GCD Part 2

In the first post on greatest common divisor we saw that (a,b) is the largest positive integer d such that d|a and d|b. There are in fact multiple ways of characterizing the GCD of two integers. In this post I will present another way of looking at GCD. This characterization says that (a,b) is the least positive integer that is a linear combination of a and b, i.e. a number ma+nb for m,n\in \Z. The proof uses the well-ordering property which says that every non-empty subset of positive integers has a least element (this can be taken as an axiom of the integers). The proof will also use the division algorithm and facts about divisibility. Here is the theorem:

Theorem: The greatest common divisor of the integers a and b, not both zero, is the least positive integer that is a linear combination of a and b.

Proof: Suppose d is the least positive integer such that d=am+bn for some integers m,n. We know that the set of the set of positive integers am+bn is nonempty because we may take either m=1 or m=-1, so our d exists by the well-ordering property. By the division algorithm we have that a=dq+r for some integers q,r where 0\leq r < d, and so

    \[ r=a-dq=a-(am+bn)q=a-amq-bnq=(1-mq)a-bnq. \]

So r is a linear combination of a and b but r<d. If r>0 this would contradict our assumption that d is the least such positive integer, so it must be that case that r=0. So in fact a=dq, so d|a. Similarly we may show that d|b. This shows d is a common divisor of a and b. It remains to show it is the greatest common divisor. Suppose e>d and e|a and e|b. Then e|am+bn so e|d, but this implies e\leq d a contradiction.

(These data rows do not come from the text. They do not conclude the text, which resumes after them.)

/-- Issues a bead command (R295, R296, R310): the bits of the address that must be zero, the wait of R240, and an outstanding result
in `regs`. -/
def State.beadIssue (s : State) (addr : Word) (low : Nat) (regs : List (BitVec 5)) (acq rel : Option (BitVec 2))
    (k : BeadKind) : State :=
  if addr.toNat &&& low ≠ 0 then s.trapHere 1 addr
  else if !s.niReady then s
  else
    let r := s.newId
    let s := (r.2.entrust s.cur r.1 rel).addOut s.cur { id := r.1, kind := .bead, regs := regs, vals := none, acq := acq }
    let o : BeadOp := { id := r.1, tid := s.cur, asid := s.th.asid, user := !s.th.steward, addr := addr, kind := k, rel := rel }
    State.retire { s with beadOps := s.beadOps ++ [o] }

/-- A bead command that a handler may not issue before its HDONE (R312). -/
def State.noHandler (s : State) (k : State → State) : State := if s.inPhase then s.illegal else k s

/-- BPUSH (R302). -/
def execBpush (sem scope : BitVec 2) (rd rs1 rs2 : BitVec 5) (s : State) : Res :=
  plain s [rd, rs1, rs2, rs2 + 1] fun s => s.noHandler fun s =>
    s.beadIssue (s.rx rs1) 0x70 [rd] (acqOf sem scope) (relOf sem scope)
      (.push ((s.rx rs1).extractLsb' 0 4).toNat (beadOf (s.rx rs2) (s.rx (rs2 + 1))))
/-- BPOP (R304). -/
def execBpop (sem scope : BitVec 2) (rd rs1 : BitVec 5) (s : State) : Res :=
  plain s [rd, rd + 1, rs1] fun s => s.noHandler fun s =>
    s.beadIssue (s.rx rs1) 0x7F [rd, rd + 1] (acqOf sem scope) (relOf sem scope) .pop
/-- BROUND (R303). -/
def execBround (sem scope : BitVec 2) (rd rs1 rs2 : BitVec 5) (s : State) : Res :=
  plain s [rd, rs1, rs2] fun s => s.noHandler fun s =>
    s.beadIssue (s.rx rs1) 0x70 [rd] (acqOf sem scope) (relOf sem scope)
      (.round ((s.rx rs1).extractLsb' 0 4).toNat ((s.rx rs2).extractLsb' 0 32).toNat)
/-- BACK (R305). -/
def execBack (sem scope : BitVec 2) (rd rs1 rs2 : BitVec 5) (s : State) : Res :=
  plain s [rd, rs1, rs2] fun s => s.noHandler fun s =>
    s.beadIssue (s.rx rs1) 0x7F [rd] (acqOf sem scope) (relOf sem scope) (.ack ((s.rx rs2).extractLsb' 0 32).toNat)
/-- BIDXGET (R309). -/
def execBidxget (sem scope : BitVec 2) (rd rs1 rs2 : BitVec 5) (s : State) : Res :=
  plain s [rd, rs1, rs2] fun s =>
    s.beadIssue (s.rx rs1) 0x3F [rd] (acqOf sem scope) (relOf sem scope) (.get ((s.rx rs2).extractLsb' 0 32).toNat)
/-- BIDXPUT (R309). -/
def execBidxput (sem scope : BitVec 2) (rd rs1 rs2 : BitVec 5) (s : State) : Res :=
  plain s [rd, rs1, rs2, rs2 + 1] fun s =>
    s.beadIssue (s.rx rs1) 0x3F [rd] (acqOf sem scope) (relOf sem scope)
      (.put ((s.rx rs2).extractLsb' 0 32).toNat (s.rx (rs2 + 1)))

/-- A configuration word with a non-zero reserved bit, a reserved LOGCAP or a reserved operation (R296, R301). -/
def cfgBad (w : Word) : Bool :=
  let v := w.toNat
  let cap := decide (field v 39 5 < 8 ∨ 20 < field v 39 5)
  match field v 60 4 with
  | 0 => field v 23 2 != 0 || cap
  | 1 => field v 32 28 != 0
  | 2 => field v 4 56 != 0
  | 3 => field v 0 60 != 0
  | 4 => field v 44 16 != 0 || field v 0 25 != 0 || cap
  | 5 => field v 0 60 != 0
  | 6 => field v 0 60 != 0
  | _ => true

/-- BQCFG (R301): a release and an acquire at PKG scope. -/
def execBqcfg (rd rs1 rs2 : BitVec 5) (s : State) : Res :=
  plain s [rd, rs1, rs2] fun s =>
    let w := s.rx rs2
    s.checked [(cfgBad w, 7, 1)] fun s =>
      s.beadIssue (s.rx rs1) (if (BeadKind.cfg w).index then 0x3F else 0x7F) [rd] (some 2) (some 2) (.cfg w)
/-- BQUIET (R307): an acquire at PKG scope. -/
def execBquiet (rd rs1 rs2 : BitVec 5) (s : State) : Res :=
  plain s [rd, rs1, rs2] fun s => s.beadIssue (s.rx rs1) 0x3F [rd] (some 2) none (.quiet ((s.rx rs2).extractLsb' 0 32).toNat)

end Sys2Proof.Machine
end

So d is indeed the greatest common divisor.

In sage the xgcd(a,b) command gives a tuple with three entries: (d,m,n) where d=am+bn as in the proof above.

Sieve of Eratosthenes

The Sieve of Eratosthenes is the classic example of a number sieve. But before explaining this algorithm, here is a particularly elegant description of sieve theory by Dr. Terrance Tao(blog):

The idea is to try to uncover the primes as a set in aggregate. The primes you can think of as some sort of sculpture buried inside the integers. So the natural numbers: 1,2,3,4,5… you can think of as some sort of block of granite and you’re trying to carve out the primes out of this block of granite. So what you do is you take this big mallet and you’re gonna wack off big chunks off of this granite sculpture and then after a while you take away your mallet and you take a chisel and you chisel off some smaller pieces and then you put away your chisel and you take a needle and make little tiny adjustments, and then eventually you get the primes.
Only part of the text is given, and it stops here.